Exercise prompt: Starting with the first line of the records, write out each line exactly until you have included the line containing "out where they".

Records to use:
########
-- ==== Sys2Proof/Machine/Collect.lean ====
section
/-! DEFINITION. Collectives (R298-R303): checks, the gathering of every leaf's bytes, their combination in order of arrival,
the writes of the result, sub-flocks, and timeouts. The payloads of COLL packets, which the manual does not lay out, are
the 64-byte descriptor and then data at the offset in the address (log entry 40). -/

namespace Sys2Proof.Machine

/-! ### The COLLECTIVE descriptor (R298) -/

def clSrc (d : BitVec 512) : Nat := field d 448 64
def clDst (d : BitVec 512) : Nat := field d 384 64
def clLen (d : BitVec 512) : Nat := field d 344 40
def clOp (d : BitVec 512) : Nat := field d 340 4
def clType (d : BitVec 512) : Nat := field d 338 2
def clFop (d : BitVec 512) : Nat := field d 336 2
def clRoot (d : BitVec 512) : Nat := field d 316 20
/-- ALL_REDUCE and REDUCE combine; BROADCAST and ALL_GATHER copy. -/
def clReduces (d : BitVec 512) : Bool := decide (clOp d ≤ 1)

/-- Bytes of an element. -/
def clElem (d : BitVec 512) : Nat :=
  if clReduces d then (match clType d with | 0 => 32 | 1 => 4 | _ => 2) else 1

/-- Leaves of a fold's flock. -/
def leafCount (s : State) (n : Nat) : Nat := ((oldValid s n).map fun p => meLeafCount p.2).sum

/-- The fields are valid (R299, detail 0x0D); a part of a larger collective names its root relative to its own leaves, or
0xFFFFF for a root elsewhere. Containers at a src or dst that is not 32-byte aligned, on which R53 and R299 are silent, are carried
out where they stand (DESIGN CHOICE; log entry 40). -/
def collFieldsOk (s : State) (n : Nat) (d : BitVec 512) (sub : Bool) : Bool :=
  decide (clOp d ≤ 3) && clLen d != 0 && clLen d % clElem d == 0 && field d 128 188 == 0 &&
    (field d 64 32 &&& 0xFFFFFEFD) == 0 &&
    (!clReduces d || (clFop d != 3 && (clType d != 0 || clFop d == 0))) &&
    (sub || decide (clRoot d < leafCount s n)) &&
    (clOp d != 3 || decide (leafCount s n * clLen d < 2 ^ 40))

/-- The members that take part: every valid entry but reservoir ones. -/
def collMembers (s : State) (n : Nat) : List (Nat × BitVec 128) := (oldValid s n).filter fun p => !meReservoir p.2

/-- A member holds a leaf. -/
def hasLeaf (e : BitVec 128) (leaf : Nat) : Bool :=
  decide (meLeafBase e ≤ leaf) && decide (leaf < meLeafBase e + meLeafCount e)

/-- Members whose bytes are needed. -/
def collSources (s : State) (n : Nat) (d : BitVec 512) : List Nat :=
  ((collMembers s n).filter fun p => clOp d != 2 || hasLeaf p.2 (clRoot d)).map fun p => p.1

/-- Members the result is written to. -/
def collTargets (s : State) (n : Nat) (d : BitVec 512) : List (Nat × BitVec 128) :=
  (collMembers s n).filter fun p => clOp d != 1 || hasLeaf p.2 (clRoot d)

/-! ### Combination (R301) -/

/-- One element of a float reduction: one addition rounded to nearest even, or FMIN or FMAX (R130). -/
def floatStep (ty fop x y : Nat) : Nat :=
  match ty with
  | 1 =>
    let a := BitVec.ofNat 32 x
    let b := BitVec.ofNat 32 y
    if fop = 0 then (fp32Add (ofFp32 a) (ofFp32 b)).toNat else (fp32MinMax (fop == 2) a b).toNat
  | 2 =>
    if fop = 0 then cvt .bf16 .nearest false (Val.add (FpFmt.bf16.decode x) (FpFmt.bf16.decode y))
    else (fp32MinMax (fop == 2) (BitVec.ofNat 32 (x * 2 ^ 16)) (BitVec.ofNat 32 (y * 2 ^ 16))).toNat / 2 ^ 16
  | _ =>
    if fop = 0 then cvt .fp16 .nearest false (Val.add (FpFmt.fp16.decode x) (FpFmt.fp16.decode y))
    else cvt .fp16 .nearest false (ofFp32 (fp32MinMax (fop == 2) (toFp32 (FpFmt.fp16.decode x)) (toFp32 (FpFmt.fp16.decode y))))

/-- Combine two partial results, element by element. -/
def combine (d : BitVec 512) (a b : List Byte) : List Byte :=
  let w := clElem d
  let n := a.length / w
  (List.range n).flatMap fun i =>
    let x := (a.drop (w * i)).take w
    let y := (b.drop (w * i)).take w
    if clType d = 0 then (Ledger.add (ledgerOfBytes x) (ledgerOfBytes y)).bytes
    else leBytes w (floatStep (clType d) (clFop d) (ofLe x) (ofLe y))

/-! ### Gathering (R300) -/

/-- The key under which a member's bytes at an offset are kept; the marker key says that a sub-flock has been asked. -/
def partKey (m off : Nat) : Nat := m * 2 ^ 41 + off
def askedKey (m : Nat) : Nat := m * 2 ^ 41 + 2 ^ 40

def hasPart (c : Cmd) (key : Nat) : Bool := c.coll.parts.any fun p => p.1 == key

/-- Bytes of a member's contribution. -/
def partLen (d : BitVec 512) (e : BitVec 128) : Nat := if clOp d = 3 then meLeafCount e * clLen d else clLen d

/-- The bytes of a member that have come, in ascending order of offset. -/
def partsOf (c : Cmd) (m : Nat) : List Byte :=
  ((c.coll.parts.filter fun p => p.1 / 2 ^ 41 == m && p.1 % 2 ^ 41 < 2 ^ 40).insertionSort
    fun a b => a.1 ≤ b.1).flatMap fun p => p.2

/-- The descriptor a sub-flock's bellwether receives: one hop fewer, the root in its own leaves. -/
def subDesc (d : BitVec 512) (e : BitVec 128) : BitVec 512 :=
  let root := if hasLeaf e (clRoot d) then clRoot d - meLeafBase e else 0xFFFFF
  (d &&& ~~~ (place 0xFFFFF 316 20 ||| place 0xFF 48 8 ||| place 0xFFFF 32 16)) ||| place root 316 20 |||
    place (hopCount d - 1) 48 8 ||| place (meTag e).toNat 32 16

/-- A packet of a collective toward a member. -/
def collPacket (s : State) (n : Nat) (e : BitVec 128) (ptype : Byte) (addr : Nat) (payload : List Byte) : Packet :=
  { blankPacket s with destNode := meNode e, destTag := meTag e, mapVersion := (foldAt s n).member.version,
                       ptype := ptype, address := BitVec.ofNat 64 addr, payload := payload }

/-- Send a collective's request, of the network interface that coordinates it (R300), when sequence room and weir allow. -/
def collSend (c : Cmd) (use : E2EUse) (k : Packet) (s : State) : Option State :=
  if mayReach s (tagFold c.tag) k.destNode then
    some (sendRequest (tagFold c.tag) c.uid use niMaster k.address.toNat (cmdLc s c) k s)
  else none

/-- A READ for a member's bytes is under way. -/
def pieceOut (s : State) (n uid key : Nat) : Bool :=
  (foldAt s n).unacked.any fun e => e.uid == uid && (match e.use with | .piece o _ => o == key | _ => false)

/-- Ask a member for the bytes not yet asked for. -/
def askMember (uid : Nat) (m : Nat) (s : State) : State :=
  match cmdAt s uid with
  | none => s
  | some c =>
    let n := tagFold c.tag
    let e := mapEntry s n m
    if meSub e then
      (if hasPart c (askedKey m) then s
       else
        match collSend c .none (collPacket s n e 0x12 0 (bytesOf 64 (subDesc c.desc e))) s with
        | some s1 => keepPart uid (askedKey m) [] s1
        | none => s)
    else
      forEach (pagesOf (clSrc c.desc) (clLen c.desc)) (fun p s =>
        let key := partKey m (p.1 - clSrc c.desc)
        if hasPart c key || pieceOut s n uid key then s
        else (collSend c (.piece key p.2) (collPacket s n e 1 p.1 (leBytes 8 p.2)) s).getD s) s

/-- Members whose bytes have all come are combined, in the order of their last arrival (R301). -/
def foldMember (uid : Nat) (m : Nat) (s : State) : State :=
  match cmdAt s uid with
  | none => s
  | some c =>
    let e := mapEntry s (tagFold c.tag) m
    let bs := partsOf c m
    if bs.length < partLen c.desc e then s
    else if clReduces c.desc then
      modCmd s uid fun x => { x with coll := { x.coll with
        waiting := x.coll.waiting.filter fun i => i != m,
        acc := if x.coll.acc.isEmpty then bs else combine c.desc x.coll.acc bs,
        parts := x.coll.parts.filter fun p => p.1 / 2 ^ 41 != m || p.1 == askedKey m } }
    else modCmd s uid fun x => { x with coll := { x.coll with waiting := x.coll.waiting.filter fun i => i != m } }

/-- The gathered result of this flock. -/
def gathered (s : State) (c : Cmd) : List Byte :=
  if clReduces c.desc then c.coll.acc
  else (collSources s (tagFold c.tag) c.desc).flatMap fun m => partsOf c m

/-! ### Writing (R300, R302) -/

/-- The requests that write a result to its targets: member, offset, bytes. -/
def writeList (s : State) (c : Cmd) (len : Nat) : List (Nat × Nat × Nat) :=
  (collTargets s (tagFold c.tag) c.desc).flatMap fun p =>
    if meSub p.2 then (List.range (ceilDiv len 4032)).map fun i => (p.1, 4032 * i, min 4032 (len - 4032 * i))
    else (pagesOf (clDst c.desc) len).map fun q => (p.1, q.1 - clDst c.desc, q.2)

/-- The address of a packet that carries n bytes of a result of `len` bytes: their offset, with bit 63 set on the last (log entry 40). -/
def resultAddr (off n len : Nat) : Nat := if off + n < len then off else 2 ^ 63 + off

/-- Send the write number `moved`. -/
def writeOne (c : Cmd) (x : Nat × Nat × Nat) (s : State) : Option State :=
  let n := tagFold c.tag
  let e := mapEntry s n x.1
  let bs := (c.coll.acc.drop x.2.1).take x.2.2
  if meSub e then
    collSend c .none (collPacket s n e 0x12 (resultAddr x.2.1 bs.length c.coll.acc.length) (bytesOf 64 (subDesc c.desc e) ++ bs)) s
  else collSend c .none (collPacket s n e 2 (clDst c.desc + x.2.1) bs) s

/-- Result packets of a sub-flock's part that wait in the inbox for their bytes to be written. -/
def resultPackets (s : State) (c : Cmd) : List Packet :=
  s.net.inbox.filter fun k => k.ptype == 0x12 && decide (64 < k.payload.length) && k.payload.take 64 == bytesOf 64 c.desc

/-- A collective has been written everywhere: the origin completes (R302), a sub-flock's bellwether acknowledges. -/
def collEnd (c : Cmd) (s : State) : State :=
  match c.coll.origin with
  | none =>
    complete c.uid (if clReduces c.desc ∧ clType c.desc = 0 then .plain stSuccess
      else .withDigest (crc64 c.coll.acc)) s
  | some _ =>
    dropCmd (forEach (resultPackets s c) (fun k s => sendReply k 9 stSuccess [] (recordSeq k stSuccess 0 (takeIn k s))) s) c.uid

/-- Go on writing. -/
def collWrite (uid : Nat) : Nat → State → State
  | 0, s => s
  | fuel + 1, s =>
    match cmdAt s uid with
    | none => s
    | some c =>
      let todo := writeList s c c.coll.acc.length
      match todo[c.moved]? with
      | none => if unackedOf s (tagFold c.tag) uid = 0 then collEnd c s else s
      | some x =>
        match writeOne c x s with
        | none => s
        | some s1 => collWrite uid fuel (modCmd s1 uid fun y => { y with moved := y.moved + 1 })

/-- Begin to write a result. -/
def startWrite (uid : Nat) (bs : List Byte) (s : State) : State :=
  let s1 := modCmd s uid fun x => { x with moved := 0, coll := { x.coll with acc := bs, parts := [], writing := true } }
  match cmdAt s1 uid with
  | none => s1
  | some c => collWrite uid ((writeList s1 c bs.length).length + 1) s1

/-- A sub-flock's bellwether sends its gathered part up, `moved` packets of it already sent (R300). -/
def sendUp (uid : Nat) (k : Packet) (bs : List Byte) : Nat → State → State
  | 0, s => s
  | fuel + 1, s =>
    match cmdAt s uid with
    | none => s
    | some c =>
      let off := 4032 * c.moved
      if bs.length ≤ off then
        (if unackedOf s (tagFold c.tag) uid = 0 ∧ !hasPart c (2 ^ 80) then
          keepPart uid (2 ^ 80) [] (sendReply k 0x11 stSuccess (taskResultBytes (.plain stSuccess)) s)
         else s)
      else
        let p := { blankPacket s with
          destNode := k.srcNode, destTag := mkTag k.srcFold.toNat 0 0, mapVersion := (foldAt s (tagFold c.tag)).member.parentVersion,
          ptype := 0x12, address := BitVec.ofNat 64 (resultAddr off ((bs.drop off).take 4032).length bs.length),
          payload := bytesOf 64 c.desc ++ (bs.drop off).take 4032 }
        match collSend c .none p s with
        | none => s
        | some s1 => sendUp uid k bs fuel (modCmd s1 uid fun x => { x with moved := x.moved + 1 })

/-- Carry a collective on: ask, combine, then write or send up. -/
def collRun (uid : Nat) (s : State) : State :=
  match cmdAt s uid with
  | none => s
  | some c =>
    if c.phase ≠ .peers ∨ opcodeOf c.desc ≠ 8 then s
    else if c.coll.writing then collWrite uid ((writeList s c c.coll.acc.length).length + 1) s
    else
      let s1 := forEach c.coll.waiting (fun m s => foldMember uid m s) (forEach c.coll.waiting (askMember uid) s)
      match cmdAt s1 uid with
      | none => s1
      | some x =>
        if !x.coll.waiting.isEmpty then s1
        else
          match x.coll.origin with
          | none => startWrite uid (gathered s1 x) s1
          | some k =>
            let bs := gathered s1 x
            sendUp uid k bs (ceilDiv bs.length 4032 + 1) s1

/-! ### Starting, arriving, ending -/

/-- A sub-flock's report: a TASK_RESULT whose third byte tells the detail of a RANGE (R276, R299; log entry 40). -/
def reportBytes (st : Byte) (detail : Nat) : List Byte :=
  listSet (taskResultBytes (digestFlags 0 (.broken st))) 2 (BitVec.ofNat 8 detail)

/-- A map holds an excluded entry (R299, detail 0x0C). -/
def anyExcluded (s : State) (n : Nat) : Bool := (oldValid s n).any fun p => meExcluded p.2

def collRange (c : Cmd) (detail : Nat) (s : State) : State := raiseEngine detail hostMaster c.tag (complete c.uid (.broken stRange) s)

/-- The check of R276 and R299 that a collective fails, or none; `sub` for a part of a larger one. The manual gives no order when
several fail (DESIGN CHOICE; log entry 40). -/
def collCheck (s : State) (n : Nat) (d : BitVec 512) (sub : Bool) : Option Nat :=
  if anyExcluded s n then some 0x0C
  else if !collFieldsOk s n d sub then some 0x0D
  else if (collMembers s n).any (fun p => meSub p.2) && hopCount d == 0 then some 0x0B
  else none

/-- Start a COLLECTIVE at the issuing fold (R299, R300). -/
def startCollective (c : Cmd) (s : State) : State :=
  let n := tagFold c.tag
  match collCheck s n c.desc false with
  | some detail => collRange c detail s
  | none =>
    collRun c.uid (modCmd s c.uid fun x => { x with
      phase := .peers, startAt := now s, coll := { x.coll with waiting := collSources s n c.desc } })

/-- Map a packet's source to the sub-flock member it stands for. -/
def subMember (s : State) (n : Nat) (k : Packet) : Option Nat :=
  ((oldValid s n).find? fun p => meSub p.2 && mePeer p.2 == peerOf k.srcNode k.srcFold.toNat).map fun p => p.1

/-- The collective at this fold that awaits a part of a sub-flock with this descriptor. -/
def awaiting (s : State) (n m : Nat) (d : BitVec 512) : Option Cmd :=
  s.cmds.find? fun c => opcodeOf c.desc == 8 && c.phase == .peers && tagFold c.tag == n && c.coll.waiting.contains m &&
    subDesc c.desc (mapEntry s n m) == d

/-- The part of a larger collective that this fold carries out. -/
def partHere (s : State) (n : Nat) (d : BitVec 512) : Option Cmd :=
  s.cmds.find? fun c => c.coll.origin.isSome && tagFold c.tag == n && c.desc == d

/-- A request for a part passes the source's checks, and the fold can take it: one that is frozen or behind a closed sluice refuses, so
that the collective runs to its timeout (R297, R303, R421). -/
def collGate (s : State) (n : Nat) (k : Packet) : Gate :=
  if foldClosed s n || (foldAt s n).state == .frozen || s.faults.sluiceClosed then .refuse 1 else gate s n true k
########
Completed exercise:
-- ==== Sys2Proof/Machine/Collect.lean ====
section
/-! DEFINITION. Collectives (R298-R303): checks, the gathering of every leaf's bytes, their combination in order of arrival,
the writes of the result, sub-flocks, and timeouts. The payloads of COLL packets, which the manual does not lay out, are
the 64-byte descriptor and then data at the offset in the address (log entry 40). -/

namespace Sys2Proof.Machine

/-! ### The COLLECTIVE descriptor (R298) -/

def clSrc (d : BitVec 512) : Nat := field d 448 64
def clDst (d : BitVec 512) : Nat := field d 384 64
def clLen (d : BitVec 512) : Nat := field d 344 40
def clOp (d : BitVec 512) : Nat := field d 340 4
def clType (d : BitVec 512) : Nat := field d 338 2
def clFop (d : BitVec 512) : Nat := field d 336 2
def clRoot (d : BitVec 512) : Nat := field d 316 20
/-- ALL_REDUCE and REDUCE combine; BROADCAST and ALL_GATHER copy. -/
def clReduces (d : BitVec 512) : Bool := decide (clOp d ≤ 1)

/-- Bytes of an element. -/
def clElem (d : BitVec 512) : Nat :=
  if clReduces d then (match clType d with | 0 => 32 | 1 => 4 | _ => 2) else 1

/-- Leaves of a fold's flock. -/
def leafCount (s : State) (n : Nat) : Nat := ((oldValid s n).map fun p => meLeafCount p.2).sum

/-- The fields are valid (R299, detail 0x0D); a part of a larger collective names its root relative to its own leaves, or
0xFFFFF for a root elsewhere. Containers at a src or dst that is not 32-byte aligned, on which R53 and R299 are silent, are carried
out where they stand (DESIGN CHOICE; log entry 40). -/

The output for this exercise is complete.